-- ==== Sys2Proof/Tests/Slice0.lean ====
section
/-! SUPPORT. Tests whose expected values are the spec's (95_test_vectors.md and the encodings of 30_encoding.md), and, for every
statement of Certificates/Slice0/Obligations.lean that has hypotheses, a theorem `witness_<Name>` that shows values meeting
them, one for each clause. -/

namespace Sys2Proof.Tests

set_option Elab.async false

open Sys2Proof.Machine

/-! ### Helpers -/

/-- The `n` bytes of a string written in hex with byte 0 first. -/
def hexBytes (n x : Nat) : List Byte := (List.range n).map fun i => BitVec.ofNat 8 (x >>> (8 * (n - 1 - i)))

/-- The block written in hex with byte 0 first. -/
def blk (x : Nat) : Block := Block.ofFn fun i => BitVec.ofNat 8 (x >>> (8 * (15 - i)))

/-- The four bytes written in hex with byte 0 first, as FIPS-197 writes a key-schedule word. -/
def quad (x : Nat) : Quad := quadOfWord (BitVec.ofNat 8 x ++ BitVec.ofNat 8 (x >>> 8) ++ BitVec.ofNat 8 (x >>> 16) ++
  BitVec.ofNat 8 (x >>> 24))

/-- A 32-byte string from two blocks. -/
def keyBytes (a b : Block) : KeyBytes := ⟨a.q0, a.q1, a.q2, a.q3, b.q0, b.q1, b.q2, b.q3⟩

/-- What `f` says of the next state; none if there is none. -/
def next? {α : Type} (r : Result) (f : State → α) : Option α :=
  match r with
  | .next t => some (f t)
  | _ => none

/-- Key K_A of 95_test_vectors.md. -/
def kA : Block := blk 0x2b7e151628aed2a6abf7158809cf4f3c

/-- IV_A of 95_test_vectors.md. -/
def ivA : Block := blk 0x000102030405060708090a0b0c0d0e0f

/-- Blocks P_1, P_2, C_1, C_2 of SP 800-38A F.2.1. -/
def p1 : Block := blk 0x6bc1bee22e409f96e93d7e117393172a
def p2 : Block := blk 0xae2d8a571e03ac9c9eb76fac45af8e51
def c1 : Block := blk 0x7649abac8119b246cee98e9b12e9197d
def c2 : Block := blk 0x5086cb9b507219ee95db113a917678b2

/-- The state after reset with a 128-bit key in KEY_IN and in the latch (KEY_INIT completed: DONE = 1). -/
def withKey (k : Block) : State :=
  { State.reset with keyIn := keyBytes k .zero, keyLat := keyBytes k .zero, klen := .bits128, keyValid := true, done := true }

/-- K_A loaded. -/
def loaded : State := withKey kA

/-- K_A loaded and a session open with `n` bytes remaining and `c` in CHAIN. -/
def inSession (k : Session) (n : Word) (c : Block) : State := { loaded with session := k, remain := n, chain := c }

/-- A command word pending. -/
def pending (w : Word) (s : State) : State := { s with pendCmd := w, busy := true, done := false }

/-- A host read of a register comes next. -/
def readNext (off : Nat) (s : State) : State := { s with events := [.read (Config.base + off) 4] }

/-- A host write of a register comes next. -/
def writeNext (off : Nat) (v : Word) (s : State) : State := { s with events := [.write (Config.base + off) 4 v] }

/-! ### Which commands a build has, and their words (R8, R63, R68) -/

theorem test_aesEnc_illFormed_without_rawBlockOps : Instr.aesEnc.wellFormed false = false := by decide
theorem test_aesDec_illFormed_without_rawBlockOps : Instr.aesDec.wellFormed false = false := by decide
theorem test_aesEnc_wellFormed_with_rawBlockOps : Instr.aesEnc.wellFormed true = true := by decide

/-- Every constructor's word, bits [7:0] the opcode and bits [31:8] zero. -/
theorem test_decode_words :
    decode true 0b00000000000000000000000000000000 = .ok .nop ∧
    decode true 0b00000000000000000000000000000001 = .ok .keyInit ∧
    decode true 0b00000000000000000000000000000010 = .ok .keyClear ∧
    decode true 0b00000000000000000000000000000011 = .ok .encStart ∧
    decode true 0b00000000000000000000000000000100 = .ok .decStart ∧
    decode true 0b00000000000000000000000000000101 = .ok .encBlock ∧
    decode true 0b00000000000000000000000000000110 = .ok .decBlock ∧
    decode true 0b00000000000000000000000000000111 = .ok .abort ∧
    decode true 0b00000000000000000000000000001000 = .ok .aesEnc ∧
    decode true 0b00000000000000000000000000001001 = .ok .aesDec := by decide

/-- The table of 95_test_vectors.md 3.6: what is no command. -/
theorem test_decode_rejects :
    decode false 0x00000008 = .error .rawBlockOpsAbsent ∧ decode false 0x00000009 = .error .rawBlockOpsAbsent ∧
    decode true 0x0000000A = .error .reservedOpcode ∧ decode true 0x000000FF = .error .reservedOpcode ∧
    decode true 0x00000100 = .error .reservedBitsSet ∧ decode true 0x00000105 = .error .reservedBitsSet ∧
    decode true 0xFFFFFFFF = .error .reservedBitsSet := by decide

theorem test_encode_words :
    encode .nop = 0x00000000 ∧ encode .decBlock = 0x00000006 ∧ encode .aesDec = 0x00000009 := by decide

/-- `decodeTableWord` drops nothing within the row's width and refuses what is no command. -/
theorem test_decodeTableWord :
    decodeTableWord 32 0x00000003 = some .encStart ∧ decodeTableWord 32 0x00000009 = some .aesDec ∧
    decodeTableWord 32 0x0000000A = none ∧ decodeTableWord 32 0x80000003 = none := by decide

/-! ### The cipher (95_test_vectors.md 1.1 to 1.4) -/

theorem test_field_arithmetic :
    xtime 0x57 = 0xAE ∧ xtime 0x80 = 0x1B ∧ gmul 0x57 0x13 = 0xFE ∧ gmul 0x57 0x83 = 0xC1 ∧ gmul 0x53 0xCA = 0x01 := by decide

theorem test_sboxes :
    sbox 0x00 = 0x63 ∧ sbox 0x53 = 0xED ∧ sbox 0xFF = 0x16 ∧
    invSbox 0x63 = 0x00 ∧ invSbox 0xED = 0x53 ∧ invSbox 0x00 = 0x52 := by decide +kernel

/-- `b^254` by squarings: the inverse in GF(2^8), 0 for 0. -/
def inverse (b : Byte) : Byte :=
  let sq (x : Byte) : Byte := gmul x x
  let b2 := sq b
  let b4 := sq b2
  let b8 := sq b4
  let b16 := sq b8
  let b32 := sq b16
  let b64 := sq b32
  gmul (gmul (gmul b2 b4) (gmul b8 b16)) (gmul (gmul b32 b64) (sq b64))

/-- R80: SBOX is the affine transformation of the inverse, at every byte. -/
theorem test_sbox_is_affine_of_inverse :
    ∀ b : Byte, sbox b = inverse b ^^^ (inverse b).rotateLeft 1 ^^^ (inverse b).rotateLeft 2 ^^^
      (inverse b).rotateLeft 3 ^^^ (inverse b).rotateLeft 4 ^^^ 0x63 := by decide +kernel

/-- FIPS-197 A.1. -/
theorem test_keyWords_128 :
    let ws := keyWords (hexBytes 16 0x2b7e151628aed2a6abf7158809cf4f3c)
    ws.length = 44 ∧ ws[4]? = some (quad 0xa0fafe17) ∧ ws[5]? = some (quad 0x88542cb1) ∧
      ws[43]? = some (quad 0xb6630ca6) := by decide +kernel

/-- FIPS-197 A.2. -/
theorem test_keyWords_192 :
    let ws := keyWords (hexBytes 24 0x8e73b0f7da0e6452c810f32b809079e562f8ead2522c6b7b)
    ws.length = 52 ∧ ws[6]? = some (quad 0xfe0c91f7) ∧ ws[7]? = some (quad 0x2402f5a5) ∧
      ws[51]? = some (quad 0x01002202) := by decide +kernel

/-- FIPS-197 A.3. -/
theorem test_keyWords_256 :
    let ws := keyWords (hexBytes 32 0x603deb1015ca71be2b73aef0857d77811f352c073b6108d72d9810a30914dff4)
    ws.length = 60 ∧ ws[8]? = some (quad 0x9ba35411) ∧ ws[9]? = some (quad 0x8e6925af) ∧
      ws[59]? = some (quad 0x706c631e) := by decide +kernel

/-- FIPS-197 Appendix B, round 1. -/
theorem test_round_steps :
    addRoundKey (keyWords kA.toList) 0 (blk 0x3243f6a8885a308d313198a2e0370734) = blk 0x193de3bea0f4e22b9ac68d2ae9f84808 ∧
    subBytes (blk 0x193de3bea0f4e22b9ac68d2ae9f84808) = blk 0xd42711aee0bf98f1b8b45de51e415230 ∧
    shiftRows (blk 0xd42711aee0bf98f1b8b45de51e415230) = blk 0xd4bf5d30e0b452aeb84111f11e2798e5 ∧
    mixColumns (blk 0xd4bf5d30e0b452aeb84111f11e2798e5) = blk 0x046681e5e0cb199a48f8d37a2806264c ∧
    addRoundKey (keyWords kA.toList) 1 (blk 0x046681e5e0cb199a48f8d37a2806264c) =
      blk 0xa49c7ff2689f352b6b5bea43026a5049 := by decide +kernel

/-- FIPS-197 C.1. -/
theorem test_cipher_128 :
    let k := hexBytes 16 0x000102030405060708090a0b0c0d0e0f
    aesEncrypt k (blk 0x00112233445566778899aabbccddeeff) = blk 0x69c4e0d86a7b0430d8cdb78070b4c55a ∧
    aesDecrypt k (blk 0x69c4e0d86a7b0430d8cdb78070b4c55a) = blk 0x00112233445566778899aabbccddeeff := by decide +kernel

/-- FIPS-197 C.2. -/
theorem test_cipher_192 :
    let k := hexBytes 24 0x000102030405060708090a0b0c0d0e0f1011121314151617
    aesEncrypt k (blk 0x00112233445566778899aabbccddeeff) = blk 0xdda97ca4864cdfe06eaf70a0ec0d7191 ∧
    aesDecrypt k (blk 0xdda97ca4864cdfe06eaf70a0ec0d7191) = blk 0x00112233445566778899aabbccddeeff := by decide +kernel

/-- FIPS-197 C.3. -/
theorem test_cipher_256 :
    let k := hexBytes 32 0x000102030405060708090a0b0c0d0e0f101112131415161718191a1b1c1d1e1f
    aesEncrypt k (blk 0x00112233445566778899aabbccddeeff) = blk 0x8ea2b7ca516745bfeafc49904b496089 ∧
    aesDecrypt k (blk 0x8ea2b7ca516745bfeafc49904b496089) = blk 0x00112233445566778899aabbccddeeff := by decide +kernel

/-! ### Padding (95_test_vectors.md 3.3, 3.4) -/

/-- The padded final blocks of 3.3 and of row E5. -/
theorem test_padBlock :
    padBlock 0 p1 = blk 0x10101010101010101010101010101010 ∧ padBlock 1 p1 = blk 0x6b0f0f0f0f0f0f0f0f0f0f0f0f0f0f0f ∧
    padBlock 15 p1 = blk 0x6bc1bee22e409f96e93d7e1173931701 ∧
    padBlock 4 (blk 0x10111213ffffffffffffffffffffffff) = blk 0x101112130c0c0c0c0c0c0c0c0c0c0c0c := by decide +kernel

************

■ Task prompt
With the line holding "of row E5. -/" as the first and the line holding "padBlock 15 p1" as the last, please transcribe exactly the lines of the material above in that range and nothing else.

■ Problem solution
/-- The padded final blocks of 3.3 and of row E5. -/
theorem test_padBlock :
    padBlock 0 p1 = blk 0x10101010101010101010101010101010 ∧ padBlock 1 p1 = blk 0x6b0f0f0f0f0f0f0f0f0f0f0f0f0f0f0f ∧
    padBlock 15 p1 = blk 0x6bc1bee22e409f96e93d7e1173931701 ∧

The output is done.